Alan Heaton was a quiet little man who worked in the offices of a bus company in his native Lancashire and liked to run in the local hills at weekends and walk and climb in the Scottish Highlands. In a football shirt, supplemented by a cutdown plastic mac on rainy days, and shorts bulging with sandwiches, Heaton was quite a contrast with today’s runners and their hi-tech tops, hydration packs, energy gels and GPS watches.
He sounds like a character from Monty Python, or Michael Palin’s Ripping Yarns. And indeed, his story reads like something out of Boy’s Own. He was 422nd out 467 finishers in the 1956 national cross-country championships. But cross-country races are only a few miles long. And Heaton’s great strength was that he could just keep going, hour after hour, hill after hill.
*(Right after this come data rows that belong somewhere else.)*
/-- Why `clear-wayside` is refused (R177). -/
inductive WaysideReason where
  | silent | absent
  deriving DecidableEq, Repr

/-- What `read-segment` shows of a junction (R48): the record and the time left to the hold's expiry. -/
structure JunctionReading where
  record : JunctionRec
  holdLeft : Option Nat
  deriving DecidableEq, Repr

/-- The body of `read-segment` (R199). -/
structure SegmentReading where
  declaration : Option SegDecl
  dynamic : SegDyn
  fenceCount : Nat
  junction : Option JunctionReading
  deriving DecidableEq, Repr

/-- A transfer as `read-pad` shows it (R104): kind, phase, transporter, time left, and the mark of a suspended timer. -/
structure TransferReading where
  kind : TransferKind
  phase : TransferPhase
  transporter : Nat
  timeLeft : Nat
  suspended : Bool
  deriving DecidableEq, Repr

/-- The body of `read-transporter` for an enrolled transporter (R131). -/
structure TransporterReading where
  record : TransporterRec
  progressLeft : Option Nat
  run : Option RunRec
  load : Option Load
  refs : OrderRefs
  pollOutstanding : Bool
  deriving DecidableEq, Repr

/-- Part 0 of `read-order` (R200, R64, R88): every field but the leg positions, the number of positions in each leg, the dwell, the held-ahead
count and the head's segment. -/
structure OrderReading where
  slot : Nat
  transporter : Nat
  kind : OrderKind
  finish : Option Finish
  dwell : Option Nat
  cursor : Place
  claim : Place
  head : HeadCause
  state : OrderState
  failure : Option FailureCause
  outcome : Option OrderOutcome
  resumed : Option Bool
  positions1 : Nat
  positions2 : Nat
  heldAhead : Nat
  headSegment : Option Nat
  deriving DecidableEq, Repr

/-- One pad of a sweep (R201): number, state, occupant or expected telescope, claiming order, coupling, and the mark of a transfer. -/
structure PadSummary where
  pad : Nat
  state : PadState
  telescope : Option Nat
  claim : Option Nat
  coupling : Coupling
  inTransfer : Bool
  deriving DecidableEq, Repr

/-- The body of `read-status` (R202). -/
structure StatusReading where
  layoutClosed : Bool
  cause : ResetCause
  hold : HoldSources
  quiet : QuietState
  liveOrders : Nat
  segments : Nat
  junctions : Nat
  pads : Nat
  transporters : Nat
  couplingSet : Nat
  inQueue : Nat
  outQueue : Nat
  pause : Bool
  link : LinkState
  requests : Nat
  answers : Nat
  maps : List GrantMap
  fences : List (Option Fence)
  enables : Word16
  params : Params
  deriving DecidableEq, Repr

/-- The fields of a body that may be absent. -/
inductive AbsentField where
  | faultSegment | faultEnd | holder | occupant | expected | claim | lastOccupant | activeOrder | pendingDivert | finish | dwell | failure | outcome
  | resumed | headSegment | lastPad | telescope | operationPhase | timeLeft | confirmations | coupling
  deriving DecidableEq, Repr

/-- The body of an answer: the fields its rule names, in the order named (R188). -/
inductive Body where
  | empty
  /-- a refusal that names its failing test (R6, R107, R132, R159) -/
  | failedTest (n : Nat)
  /-- a refusal at step 7 of `submit-order` that names its test, a to c as 1 to 3 (R69) -/
  | failedFinishTest (n : Nat)
  | segmentCounts (segments junctions : Nat)
  | layoutFault (segment : Option Nat) (atEnd : Option TrackEnd) (reason : LayoutReason)
  | routeFault (leg position : Nat) (fault : RouteFault)
  | deniedClass
  | deniedObject (kind : ObjectKind) (number : Nat)
  | orderAccepted (slot positions : Nat)
  | orderState (state : OrderState)
  | refuge (slot outPositions backPositions : Nat) (state : OrderState)
  | refugePending (slot outPositions backPositions : Nat)
  | headCause (cause : HeadCause)
  | padCount (n : Nat)
  | quiet (state : QuietState) (toStand : Option Nat)
  | grants (map : GrantMap)
  | fenceSet (base size turnedAway held : Nat)
  | fenceCleared (base size presented : Nat)
  | holdSources (set : HoldSources)
  | stickyFlags (flags : StickyFlags)
  | notice (kind subject left : Nat)
  | enables (set : Word16)
  | parameter (number old new : Nat)
  | waysideRefusal (reason : WaysideReason)
  | segment (r : SegmentReading)
  | pad (number : Nat) (record : PadRec) (transfer : Option TransferReading)
  | transporter (r : Option TransporterReading)
  | orderEmpty
  | order (r : OrderReading)
  | orderPositions (leg first : Nat) (positions : List RoutePos)
  | telescope (placement : Placement) (lastAt : Option Nat)
  | sweep (pads : List PadSummary)
  | status (r : StatusReading)
  deriving DecidableEq, Repr
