-- ==== Sys2Proof/WellFormed.lean ====
section
/-!
DEFINITION. WellFormed.lean: which commands can be put on the part's lines at all.

A request's numbers each fit the byte (or the two bytes) that carries them, a link that is present has a neighbour byte other than 255, and the
whole frame is 5 to 64 bytes (R187). A number outside the range its own rule allows is well formed: the rule refuses it (R187).
-/

namespace Sys2Proof

/-- A number that one byte carries. -/
def fitsByte (n : Nat) : Bool := decide (n < 256)

/-- A number that two bytes carry, most significant first (R187). -/
def fitsWord (n : Nat) : Bool := decide (n < 65536)

def Header.wf (h : Header) : Bool := fitsByte h.tag

/-- A present link's neighbour byte is not 255, which would mark it absent (R187). -/
def linkFieldWf : Option Link → Bool
  | none => true
  | some l => decide (l.neighbour < 255)

def Stretch.wf (x : Stretch) : Bool := fitsByte x.first && fitsByte x.count

def Finish.wf : Finish → Bool
  | .none => true
  | .lift p => fitsByte p
  | .setDown p => fitsByte p

def LoadTarget.wf : LoadTarget → Bool
  | .none => true
  | .telescope x => fitsByte x

def PadTarget.wf : PadTarget → Bool
  | .vacant => true
  | .anchored x => fitsByte x
  | .barred => true

/-- Every parameter fits its place, and the parameter bytes are at most 59, so that the frame is at most 64 bytes (R187). -/
def Request.wf : Request → Bool
  | .readStatus => true
  | .readSegment n => fitsByte n
  | .readPad n => fitsByte n
  | .readTransporter n => fitsByte n
  | .readOrder n none => fitsByte n
  | .readOrder n (some p) => fitsByte n && fitsByte p
  | .readTelescope n => fitsByte n
  | .sweepPads first count _ => fitsByte first && fitsByte count
  | .fetchNotice => true
  | .setNoticeEnables _ => true
  | .clearPort => true
  | .setParameter n v => fitsByte n && fitsWord v
  | .restart => true
  | .declareSegment n _ g _ _ l1 l2 l3 => fitsByte n && fitsByte g && linkFieldWf l1 && linkFieldWf l2 && linkFieldWf l3
  | .closeLayout => true
  | .clearSwitch n => fitsByte n
  | .submitOrder t _ f leg => fitsByte t && f.wf && leg.all Stretch.wf && decide (5 + 3 * leg.length ≤ 59)
  | .cancelOrder n => fitsByte n
  | .divert t o b => fitsByte t && o.all Stretch.wf && b.all Stretch.wf && decide (3 + 3 * o.length + 3 * b.length ≤ 59)
  | .resumeRefuge n => fitsByte n
  | .declarePad p a g i => fitsByte p && fitsByte a && fitsByte g && i.wf
  | .settlePad p t => fitsByte p && t.wf
  | .settleLoad t l => fitsByte t && l.wf
  | .barPad n => fitsByte n
  | .unbarPad n => fitsByte n
  | .recouplePad n => fitsByte n
  | .enrollTransporter t p l => fitsByte t && fitsByte p && l.wf
  | .disenrollTransporter n => fitsByte n
  | .clearAstray t p => fitsByte t && fitsByte p
  | .proceed n => fitsByte n
  | .enterQuiet => true
  | .leaveQuiet => true
  | .setGrants w p g => fitsByte w && p.all fitsByte && g.all fitsByte && decide (3 + p.length + g.length ≤ 59)
  | .setFence s b z => fitsByte s && fitsByte b && fitsByte z
  | .clearFence n => fitsByte n
  | .hold => true
  | .releaseHold => true
  | .clearWayside => true

/-- The request a request command carries, with its header; `none` for a command that is no request. -/
def Instr.request? : Instr → Option (Header × Request)
  | .readStatus h => some (h, .readStatus)
  | .readSegment h n => some (h, .readSegment n)
  | .readPad h n => some (h, .readPad n)
  | .readTransporter h n => some (h, .readTransporter n)
  | .readOrder h n p => some (h, .readOrder n p)
  | .readTelescope h n => some (h, .readTelescope n)
  | .sweepPads h f c s => some (h, .sweepPads f c s)
  | .fetchNotice h => some (h, .fetchNotice)
  | .setNoticeEnables h e => some (h, .setNoticeEnables e)
  | .clearPort h => some (h, .clearPort)
  | .setParameter h n v => some (h, .setParameter n v)
  | .restart h => some (h, .restart)
  | .declareSegment h n k g v r l1 l2 l3 => some (h, .declareSegment n k g v r l1 l2 l3)
  | .closeLayout h => some (h, .closeLayout)
  | .clearSwitch h n => some (h, .clearSwitch n)
  | .submitOrder h t k f leg => some (h, .submitOrder t k f leg)
  | .cancelOrder h n => some (h, .cancelOrder n)
  | .divert h t o b => some (h, .divert t o b)
  | .resumeRefuge h n => some (h, .resumeRefuge n)
  | .declarePad h p a g i => some (h, .declarePad p a g i)
  | .settlePad h p t => some (h, .settlePad p t)
  | .settleLoad h t l => some (h, .settleLoad t l)
  | .barPad h n => some (h, .barPad n)
  | .unbarPad h n => some (h, .unbarPad n)
  | .recouplePad h n => some (h, .recouplePad n)
  | .enrollTransporter h t p l => some (h, .enrollTransporter t p l)
  | .disenrollTransporter h n => some (h, .disenrollTransporter n)
  | .clearAstray h t p => some (h, .clearAstray t p)
  | .proceed h n => some (h, .proceed n)
  | .enterQuiet h => some (h, .enterQuiet)
  | .leaveQuiet h => some (h, .leaveQuiet)
  | .setGrants h w p g => some (h, .setGrants w p g)
  | .setFence h s b z => some (h, .setFence s b z)
  | .clearFence h n => some (h, .clearFence n)
  | .hold h => some (h, .hold)
  | .releaseHold h => some (h, .releaseHold)
  | .clearWayside h => some (h, .clearWayside)
  | .powerOn | .resetLine | .holdAsserted | .holdDeasserted | .windowBegin | .windowEnd _ | .requestFrameComplete _ | .answerSent => none
  | .gapTimerExpiry | .pollTransmitted | .transporterReport _ | .replyWindowExpiry | .progressTimerExpiry _ => none
  | .waysideFrame _ | .waysideByteGapTimeout | .silenceTimerExpiry | .sensor | .detection | .padEvent | .waysideSendComplete => none
  | .operationTimerExpiry _ | .junctionHoldExpiry _ | .proveIntervalExpiry | .transferTimerExpiry _ | .couplingTimerExpiry _ => none
  | .byteInHunting _ | .lengthByteFraming _ => none

/-- The numbers a timer row names are numbers of the objects that have such a timer (00_scope.md, "Numbering"), a frame row carries no more
than its frame, and the two single-byte rows carry a byte that their row names (R172, R185). -/
def Instr.eventWf : Instr → Bool
  | .progressTimerExpiry t => decide (t < 4)
  | .operationTimerExpiry j => decide (j < 128)
  | .junctionHoldExpiry j => decide (j < 128)
  | .transferTimerExpiry p => decide (p < 192)
  | .couplingTimerExpiry p => decide (p < 192)
  | .waysideFrame bytes => decide (bytes.length = 6)
  | .transporterReport bytes => decide (bytes.length = 10)
  | .requestFrameComplete bytes => decide (5 ≤ bytes.length ∧ bytes.length ≤ 64)
  | .byteInHunting b => decide (b ≠ 0xC3#8)
  | .lengthByteFraming b => decide ((1 ≤ b.toNat ∧ b.toNat ≤ 4) ∨ 65 ≤ b.toNat)
  | _ => true

/-- A command that can be put on the part's lines as its row of the table names it. -/
def Instr.wf (c : Instr) : Bool :=
  match c.request? with
  | some (h, r) => h.wf && r.wf
  | none => c.eventWf

end Sys2Proof
end

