-- ==== Sys2Proof/Machine/Operands.lean ====
section
/-!
DEFINITION. Machine/Operands.lean: the 16-bit check, and the frames of the three links, read and built (R138, R171, R172, R186, R187).
-/

namespace Sys2Proof.Machine

/-! ### The check (R186) -/

/-- One bit of the cyclic division by x^16 + x^12 + x^5 + 1. -/
def crcShift (r : Word16) : Word16 := if r.msb then (r <<< 1) ^^^ 0x1021#16 else r <<< 1

/-- One byte fed, most significant bit first. -/
def crcByte (r : Word16) (b : Byte) : Word16 :=
  let r := r ^^^ (b.setWidth 16 <<< 8)
  crcShift (crcShift (crcShift (crcShift (crcShift (crcShift (crcShift (crcShift r)))))))

/-- The check of a list of bytes: the register starts at all ones, and there is no final inversion (R186). -/
def crc (bytes : List Byte) : Word16 := bytes.foldl crcByte 0xFFFF#16

/-- A 16-bit quantity as two bytes, the most significant first. -/
def wordBytes (w : Word16) : List Byte := [(w >>> 8).setWidth 8, w.setWidth 8]

/-- A frame's bytes with their check after them. -/
def withCheck (bytes : List Byte) : List Byte := bytes ++ wordBytes (crc bytes)

/-- Whether a frame's last two bytes are the check of the bytes `covered` (R138, R171, R185). -/
def checkAgrees (covered check : List Byte) : Bool := decide (check = wordBytes (crc covered))

/-! ### Request codes (R187) -/

/-- The code of a request (10_control_link_requests_and_notices.md, "Request codes"). -/
def codeOf : Request → Nat
  | .readStatus => 1
  | .readSegment _ => 2
  | .readPad _ => 3
  | .readTransporter _ => 4
  | .readOrder .. => 5
  | .readTelescope _ => 6
  | .sweepPads .. => 7
  | .fetchNotice => 8
  | .setNoticeEnables _ => 9
  | .clearPort => 10
  | .setParameter .. => 11
  | .restart => 12
  | .declareSegment .. => 16
  | .closeLayout => 17
  | .clearSwitch _ => 18
  | .submitOrder .. => 20
  | .cancelOrder _ => 21
  | .divert .. => 22
  | .resumeRefuge _ => 23
  | .declarePad .. => 24
  | .settlePad .. => 25
  | .settleLoad .. => 26
  | .barPad _ => 27
  | .unbarPad _ => 28
  | .recouplePad _ => 29
  | .enrollTransporter .. => 32
  | .disenrollTransporter _ => 33
  | .clearAstray .. => 34
  | .proceed _ => 35
  | .enterQuiet => 36
  | .leaveQuiet => 37
  | .setGrants .. => 40
  | .setFence .. => 41
  | .clearFence _ => 42
  | .hold => 43
  | .releaseHold => 44
  | .clearWayside => 45

/-- The codes of the request code table. -/
def requestCodes : List Nat :=
  [1, 2, 3, 4, 5, 6, 7, 8, 9, 10, 11, 12, 16, 17, 18, 20, 21, 22, 23, 24, 25, 26, 27, 28, 29, 32, 33, 34, 35, 36, 37, 40, 41, 42, 43, 44, 45]

/-! ### Reading parameters (R187): none where a list byte lies beyond its list or the length differs -/

def readSense : Byte → Option Sense
  | 0#8 => some .up
  | 1#8 => some .down
  | _ => none

def readKind : Byte → Option SegKind
  | 0#8 => some .plain
  | 1#8 => some .spur
  | 2#8 => some .junction
  | _ => none

def readSpeed : Byte → Option SpeedClass
  | 0#8 => some .creep
  | 1#8 => some .travel
  | _ => none

def readRest : Byte → Option RestPosition
  | 0#8 => some .normal
  | 1#8 => some .reverse
  | 2#8 => some .none
  | _ => none

def readEnd : Byte → Option TrackEnd
  | 0#8 => some .a
  | 1#8 => some .b
  | 2#8 => some .bNormal
  | 3#8 => some .bReverse
  | _ => none

/-- A link field: a neighbour byte of 255 marks it absent, and its end byte is then disregarded (R187). -/
def readLink (neighbour farEnd : Byte) : Option (Option Link) :=
  if neighbour = 255#8 then some none else (readEnd farEnd).map fun e => some ⟨neighbour.toNat, e⟩

def readOrderKind : Byte → Option OrderKind
  | 0#8 => some .emptyRun
  | 1#8 => some .loadedRun
  | 2#8 => some .refuge
  | _ => none
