/-- Whether a RELEASE mark of a transporter awaits confirmation. The confirmation leaves behind the position marks that await nothing (R38, R40,
assumption 42). -/
def State.awaitsRelease (s : State) (t : Nat) : Bool :=
  !(s.markedRelease t).isEmpty && (match s.run t with | some r => decide (r.confirm ≠ .none) | none => true)

/-- The confirmation of a withdrawal by the report that answers a poll sent in AWAITING-REPLY: the RELEASE-marked segments beyond the position are
released. A segment that the transporter has left behind carries the leaving mark (R31) and is not among them; it waits for its sensor (R32, R40, R43,
assumption 42). Their order, the route ahead first and in its order and then the others in ascending number, is the model's choice (assumption 51). -/
def State.confirm (s : State) (t : Nat) : State :=
  match s.run t with
  | none => s
  | some r =>
    if r.confirm = .awaitingReply then
      let marked := s.markedRelease t
      let ahead := ((s.trackAhead t).map (·.segment)).filter fun n => marked.contains n
      let others := marked.filter fun n => !ahead.contains n && !(s.seg n).leaving
      s.emit ((ahead ++ others).map (fun n => .release n t) ++ [.confirmed t])
    else s

/-- The end of a confirmation: the confirmation state becomes NONE and the Order Table is told (R40). -/
def State.confirmed (s : State) (t : Nat) : State :=
  match s.run t with
  | none => s
  | some r => if r.confirm = .awaitingReply then (s.setConfirm t .none).emit [.complete t] else s.emit [.complete t]

/-- A poll is sent to a transporter: AWAITING-POLL becomes AWAITING-REPLY (R40). -/
def State.confirmPolled (s : State) (t : Nat) : State :=
  match s.run t with
  | some r => if r.confirm = .awaitingPoll then s.setConfirm t .awaitingReply else s
  | none => s

/-- A reply is missed: AWAITING-REPLY returns to AWAITING-POLL (R40). -/
def State.confirmMissed (s : State) (t : Nat) : State :=
  match s.run t with
  | some r => if r.confirm = .awaitingReply then s.setConfirm t .awaitingPoll else s
  | none => s

end Sys2Proof.Machine
end

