-- ==== Sys2Proof/Machine/LayoutRequests.lean ====
section
/-!
DEFINITION. Machine/LayoutRequests.lean: the requests of the layout and of the junctions as commands.
-/

namespace Sys2Proof.Machine

/-- DECLARE_SEGMENT: a segment declared (R5, R6). -/
def execDeclareSegment (h : Header) (segment : Nat) (kind : SegKind) (guard : Nat) (speed : SpeedClass) (rest : RestPosition)
    (first second third : Option Link) (s : State) : Host.Outcome State Fault Refusal :=
  .next (submit h (.declareSegment segment kind guard speed rest first second third) s)

/-- CLOSE_LAYOUT: the layout checked and closed (R8 to R11). -/
def execCloseLayout (h : Header) (s : State) : Host.Outcome State Fault Refusal :=
  .next (submit h .closeLayout s)

/-- CLEAR_SWITCH: a FAULTED junction proved again (R61). -/
def execClearSwitch (h : Header) (segment : Nat) (s : State) : Host.Outcome State Fault Refusal :=
  .next (submit h (.clearSwitch segment) s)

end Sys2Proof.Machine
end

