-- ==== Sys2Proof/Machine/ReadRequests.lean ====
section
/-!
DEFINITION. Machine/ReadRequests.lean: the read requests as commands.
-/

namespace Sys2Proof.Machine

/-- READ_STATUS: the part's status (R202). -/
def execReadStatus (h : Header) (s : State) : Host.Outcome State Fault Refusal :=
  .next (submit h .readStatus s)

/-- READ_SEGMENT: a segment's records (R199). -/
def execReadSegment (h : Header) (segment : Nat) (s : State) : Host.Outcome State Fault Refusal :=
  .next (submit h (.readSegment segment) s)

/-- READ_PAD: a pad's record and its transfer (R104). -/
def execReadPad (h : Header) (pad : Nat) (s : State) : Host.Outcome State Fault Refusal :=
  .next (submit h (.readPad pad) s)

/-- READ_TRANSPORTER: a transporter's records (R131). -/
def execReadTransporter (h : Header) (t : Nat) (s : State) : Host.Outcome State Fault Refusal :=
  .next (submit h (.readTransporter t) s)

/-- READ_ORDER: one part of an order's record (R66, R200). -/
def execReadOrder (h : Header) (slot : Nat) (part : Option Nat) (s : State) : Host.Outcome State Fault Refusal :=
  .next (submit h (.readOrder slot part) s)

/-- READ_TELESCOPE: a telescope's placement (R105). -/
def execReadTelescope (h : Header) (x : Nat) (s : State) : Host.Outcome State Fault Refusal :=
  .next (submit h (.readTelescope x) s)

/-- SWEEP_PADS: summaries of up to 8 pads (R201). -/
def execSweepPads (h : Header) (first count : Nat) (sense : Sense) (s : State) : Host.Outcome State Fault Refusal :=
  .next (submit h (.sweepPads first count sense) s)

end Sys2Proof.Machine
end

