/-- A DETECTION taken while a THROW is SENT ends it: with the target the junction stands in the target; with any other value it is FAULTED and
SWITCH-FAULT is raised. A DETECTION taken while a PROVE is SENT ends it: the recorded position, or for an UNKNOWN junction the detected one, stands;
any other value makes the junction FAULTED with SWITCH-FAULT raised. A DETECTION taken while no operation of its junction is SENT is checked against
the record. One that agrees, or that finds the junction FAULTED, UNKNOWN with a recovery PROVE outstanding, or without a record, changes nothing but
the in-queue; an UNKNOWN junction takes the position detected; any other makes the junction FAULTED with SWITCH-FAULT raised. With the head of the
in-queue of another kind the command changes nothing, which is the model's choice (assumption 5). -/
def Obligations.DetectionsAreTakenByTheController : Prop :=
  (∀ (s : State) (j : Nat) (d : DetectionValue) (rest : List InMessage) (r : JunctionRec) (target : SwitchSetting) (prior : SwitchPosition) (x : Timer),
    s.agenda = [] → s.wayside.inQueue = .detection j d :: rest → s.junction j = some r → r.operation = some ⟨.throw target prior, .sent, x⟩ →
      ∃ t r', exec .detection s = .next t ∧ t.junction j = some r' ∧ r'.lawful ∧
        (detectedPosition d = some (settingPosition target) → basis r' = settingPosition target) ∧
        (detectedPosition d ≠ some (settingPosition target) → r'.position = .faulted ∧ ⟨.switchFault, j⟩ ∈ t.port.notices) ∧
        t.wayside.inQueue = rest ∧ t.wayside.pause = decide (12 ≤ rest.length) ∧ (∀ i, i ≠ j → StationKept (s.junction i) (t.junction i)) ∧
        (∀ n, (t.seg n).sensor = (s.seg n).sensor) ∧ t.guards.hold = s.guards.hold ∧ Frame s t) ∧
  (∀ (s : State) (j : Nat) (d : DetectionValue) (rest : List InMessage) (r : JunctionRec) (origin : ProveOrigin) (x : Timer),
    s.agenda = [] → s.wayside.inQueue = .detection j d :: rest → s.junction j = some r → r.operation = some ⟨.prove origin, .sent, x⟩ →
      ∃ t r', exec .detection s = .next t ∧ t.junction j = some r' ∧ r'.lawful ∧
        (∀ p, detectedPosition d = some p → r.position = .unknown ∨ r.position = p → basis r' = p) ∧
        (detectedPosition d = none ∨ (r.position ≠ .unknown ∧ detectedPosition d ≠ some r.position) →
          r'.position = .faulted ∧ ⟨.switchFault, j⟩ ∈ t.port.notices) ∧
        t.wayside.inQueue = rest ∧ (∀ i, i ≠ j → StationKept (s.junction i) (t.junction i)) ∧
        (∀ n, (t.seg n).sensor = (s.seg n).sensor) ∧ t.guards.hold = s.guards.hold ∧ Frame s t) ∧
  ((∀ s : State, s.Settled → (∀ j d rest, s.wayside.inQueue ≠ .detection j d :: rest) → exec .detection s = .next s.decideAttention) ∧
  (∀ (s : State) (j : Nat) (d : DetectionValue) (rest : List InMessage), s.wayside.inQueue = .detection j d :: rest →
    (s.Settled → s.junction j = none → exec .detection s = .next (s.setInQueue rest).decideAttention) ∧
    (∀ r, s.junction j = some r → r.lawful → (∀ q x, r.operation ≠ some ⟨q, .sent, x⟩) →
      (s.Settled →
        r.position = .faulted ∨ (r.position = .unknown ∧ isRecovery r.operation = true) ∨
          ((r.position = .normal ∨ r.position = .reverse) ∧ detectedPosition d = some r.position) ∨
          (r.position = .moving ∧ detectedPosition d = some (basis r)) →
        exec .detection s = .next (s.setInQueue rest).decideAttention) ∧
      (∀ p, s.agenda = [] → r.position = .unknown → isRecovery r.operation = false → detectedPosition d = some p →
        ∃ t r', exec .detection s = .next t ∧ t.junction j = some r' ∧ r'.lawful ∧ basis r' = p ∧ t.wayside.inQueue = rest ∧
          (∀ i, i ≠ j → StationKept (s.junction i) (t.junction i)) ∧ (∀ n, (t.seg n).sensor = (s.seg n).sensor) ∧
          t.guards.hold = s.guards.hold ∧ Frame s t) ∧
      (s.agenda = [] →
        ((r.position = .normal ∨ r.position = .reverse) ∧ detectedPosition d ≠ some r.position) ∨
          (r.position = .unknown ∧ isRecovery r.operation = false ∧ detectedPosition d = none) ∨
          (r.position = .moving ∧ detectedPosition d ≠ some (basis r)) →
        ∃ t r', exec .detection s = .next t ∧ t.junction j = some r' ∧ r'.position = .faulted ∧ ⟨.switchFault, j⟩ ∈ t.port.notices ∧
          t.wayside.inQueue = rest ∧ (∀ i, i ≠ j → StationKept (s.junction i) (t.junction i)) ∧
          (∀ n, (t.seg n).sensor = (s.seg n).sensor) ∧ t.guards.hold = s.guards.hold ∧ Frame s t))))
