-- ==== Sys2Proof/Laws/State.lean ====
section
/-!
SUPPORT. Laws/State.lean: what each write of `Machine/Ops.lean` leaves and what it changes, block by block and record by record. All but the reads of
the table written are true by `rfl`.
-/

namespace Sys2Proof.Laws

open Sys2Proof Sys2Proof.Machine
In his running outfit the mild-mannered clerk became some sort of running superhero, setting and breaking records as he went. Four years after that unremarkable cross-country performance he ran more than 42 Lakeland summits, including Scafell Pike, the highest point in England, in less than 24 hours, a feat first attributed to the Keswick hotelier Bob Graham in 1932. No one had done it since, and Heaton was more than an hour faster.
Heaton effectively established a challenge that continues to this day, with the record now held by the great Catalonian sky runner Kilian Jornet, though the “Bob Graham Round” retains an air of mystery and secrecy.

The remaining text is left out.